BITCOIN’S price could drop by as much as 80 per cent if the cryptocurrency tether is revealed to have been artificially increasing its value resulting in a “bloodbath” for investors, experts have warned.
Tether is owned by a trading company named Bitfinex which has recently come under scrutiny by a blogger identifying themselves as Bitfinex’d.
The user has detailed in posts, tweets and YouTube videos that tether has been plucked from thin air to boost the value of bitcoin.
Investor worries have stemmed from the fact Bitfinex has previously declared that all of its coins are backed by real US dollar deposits, giving it a one to one value.
However, market concerns have been heightened following the series of blog posts from Bitfinex’d that, if true, could send bitcoin crashing if it is discovered its value has been artificially bumped up.
To prove to investors that there is nothing to worry about, Bitfinex promised to release an audit of its financials – however this has not taken place.
Since then, Bitfinex has announced that it has cut ties with its auditor, Friedman LLP, adding to current market doubts.
In a statement, the virtual currency exchange said: “We confirm that the relationship with Friedman is dissolved.
“Given the excruciatingly detailed procedures Friedman was undertaking for the relatively simple balance sheet of tether, it became clear that an audit would be unattainable in a reasonable time frame.
“As tether is the first company in the space to undergo this process and pursue this level of transparency, there is no precedent set to guide the process nor any benchmark against which to measure its success.”
Nicholas Weaver, a professor from UC Berkeley’s International Computer Science Institute, declared that a “bloodbath” would ensue if tether fails to hold its value and reassure investors.
He tweeted: “At current prices, net new bitcoin requires $18million of net new dollars flowing in to maintain the price.
“Yet there is a net $100million a day of fake dollars in the form of Tethers…
“If that tether printing press ever breaks, there will be a true bloodbath on the cryptocurrency prices. Good.”
An anonymous analyst wrote in a report entitled “Quantifying the Effect of Tether” that it was “highly unlikely that tether is growing through any organic business process, rather that they are printing in response to market conditions”.
The report went on: “Tether printing moves the market appreciably.
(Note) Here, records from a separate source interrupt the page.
/-- An execute step sees no more of the cycle's input than its instruction reads: under another input with the same
`keys` for the three key forms and the same `rnd` for `RND` it does the same, and carries the input through.
10_state R39, R40, 40_cycle R110. -/
theorem exec_supply {i : Instr} {s t : State} {keys : Keys} {r : Byte}
    (hkeys : ∀ x, i = .skp x ∨ i = .sknp x ∨ i = .ldVxK x → keys = s.keys)
    (hrnd : ∀ x nn, i = .rnd x nn → r = s.rnd) (h : exec i s = .next t) :
    exec i (s.supply keys r) = .next (t.supply keys r) := by
  cases i with
  | rnd x nn =>
    obtain rfl := hrnd x nn rfl
    obtain rfl := Host.Outcome.next.inj h
    rfl
  | ldVxK x =>
    obtain rfl := hkeys x (.inr (.inr rfl))
    obtain rfl := Host.Outcome.next.inj h
    rfl
  | skp x =>
    obtain rfl := hkeys x (.inl rfl)
    obtain ⟨hn, rfl⟩ | ⟨p, hp, rfl⟩ := exec_skp_eq_next_iff.1 h
    · exact exec_skp_eq_next_iff.2 (.inl ⟨hn, rfl⟩)
    · exact exec_skp_eq_next_iff.2 (.inr ⟨p, hp, rfl⟩)
  | sknp x =>
    obtain rfl := hkeys x (.inr (.inl rfl))
    obtain ⟨hn, rfl⟩ | ⟨p, hp, rfl⟩ := exec_sknp_eq_next_iff.1 h
    · exact exec_sknp_eq_next_iff.2 (.inl ⟨hn, rfl⟩)
    · exact exec_sknp_eq_next_iff.2 (.inr ⟨p, hp, rfl⟩)
  | ret =>
    obtain ⟨h0, rfl⟩ | ⟨h0, a, ha, rfl⟩ := exec_ret_eq_next_iff.1 h
    · exact exec_ret_eq_next_iff.2 (.inl ⟨h0, rfl⟩)
    · exact exec_ret_eq_next_iff.2 (.inr ⟨h0, a, ha, rfl⟩)
  | call nnn =>
    obtain ⟨h16, rfl⟩ | ⟨hlt, rfl⟩ := exec_call_eq_next_iff.1 h
    · exact exec_call_eq_next_iff.2 (.inl ⟨h16, rfl⟩)
    · exact exec_call_eq_next_iff.2 (.inr ⟨hlt, rfl⟩)
  | drw x y n =>
    obtain ⟨a, ha, rfl⟩ | ⟨hok, rfl⟩ := exec_drw_eq_next_iff.1 h
    · exact exec_drw_eq_next_iff.2 (.inl ⟨a, ha, rfl⟩)
    · exact exec_drw_eq_next_iff.2 (.inr ⟨hok, rfl⟩)
  | ldB x =>
    obtain ⟨a, ha, rfl⟩ | ⟨hok, rfl⟩ := exec_ldB_eq_next_iff.1 h
    · exact exec_ldB_eq_next_iff.2 (.inl ⟨a, ha, rfl⟩)
    · exact exec_ldB_eq_next_iff.2 (.inr ⟨hok, rfl⟩)
  | storeRegs x =>
    obtain ⟨a, ha, rfl⟩ | ⟨hok, rfl⟩ := exec_storeRegs_eq_next_iff.1 h
    · exact exec_storeRegs_eq_next_iff.2 (.inl ⟨a, ha, rfl⟩)
    · exact exec_storeRegs_eq_next_iff.2 (.inr ⟨hok, rfl⟩)
  | loadRegs x =>
    obtain ⟨a, ha, rfl⟩ | ⟨hok, rfl⟩ := exec_loadRegs_eq_next_iff.1 h
    · exact exec_loadRegs_eq_next_iff.2 (.inl ⟨a, ha, rfl⟩)
    · exact exec_loadRegs_eq_next_iff.2 (.inr ⟨hok, rfl⟩)
  | _ => obtain rfl := Host.Outcome.next.inj h; rfl

/-- Settles O27: `exec_supply` under the same `keys`. -/
theorem randomSeenOnlyByRnd : Obligations.RandomSeenOnlyByRnd := fun _ s _ keys r _ hi h =>
  exec_supply (s := s.supply keys r) (fun _ _ => rfl) (fun x nn he => absurd he (hi x nn)) h

/-- Settles O28: `exec_supply` under the same `rnd`. -/
theorem keysSeenOnlyByKeyInstructions : Obligations.KeysSeenOnlyByKeyInstructions := by
  intro i s t keys keys' r hi h
  refine exec_supply (s := s.supply keys r) (fun x he => ?_) (fun _ _ _ => rfl) h
  obtain ⟨hskp, hsknp, hwait⟩ := hi x
  obtain he | he | he := he
  · exact absurd he hskp
  · exact absurd he hsknp
  · exact absurd he hwait

end Sys2Proof.Machine
end

section
/-! PROOF. The parts of a cycle: O6, O7, O8. -/

namespace Sys2Proof.Machine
“48.8 per cent of bitcoin’s price rise in the period studied occurred in the two-hour periods following the arrival of 91 different tether grants to the Bitfinex wallet.
“Bitfinex withdrawal/deposit statistics are unusual and would give rise to further scrutiny in a typical accounting environment. If there is questionable activity, the author believes a 30-80 per cent reduction in bitcoin price could be forecast.”
Author David Gerard reiterated calls to Bitfinex to “release those audits” to “calm the market”.
He explained: “People don’t seem to be able to redeem tethers for US dollars at all. The tether web page says they’re ‘subject to frequent professional audits’ — so they need to release those audits, and calm the market.”
Meanwhile Bitfinex’d predicted a cryptocurrency crash larger than the collapse of the Mt. Gox exchange that saw more than $450million (£318million) stolen.
He tweeted: “I called it months ago, multiple times, you’d never see a Tether audit.
“Next call: Bitfinex and Tether fail spectacularly and a crash worse than Mt. Gox.”
Following the series of criticisms from the blogger, Bitfinex threatened to file legal action against them.
The company said: “To date, every claim made by these bad actors has been patently false and made simply to agitate the cryptocurrency ecosystem.
“As a result, Bitfinex has decided to assert all of its legal rights and remedies against this agitator and his associates.”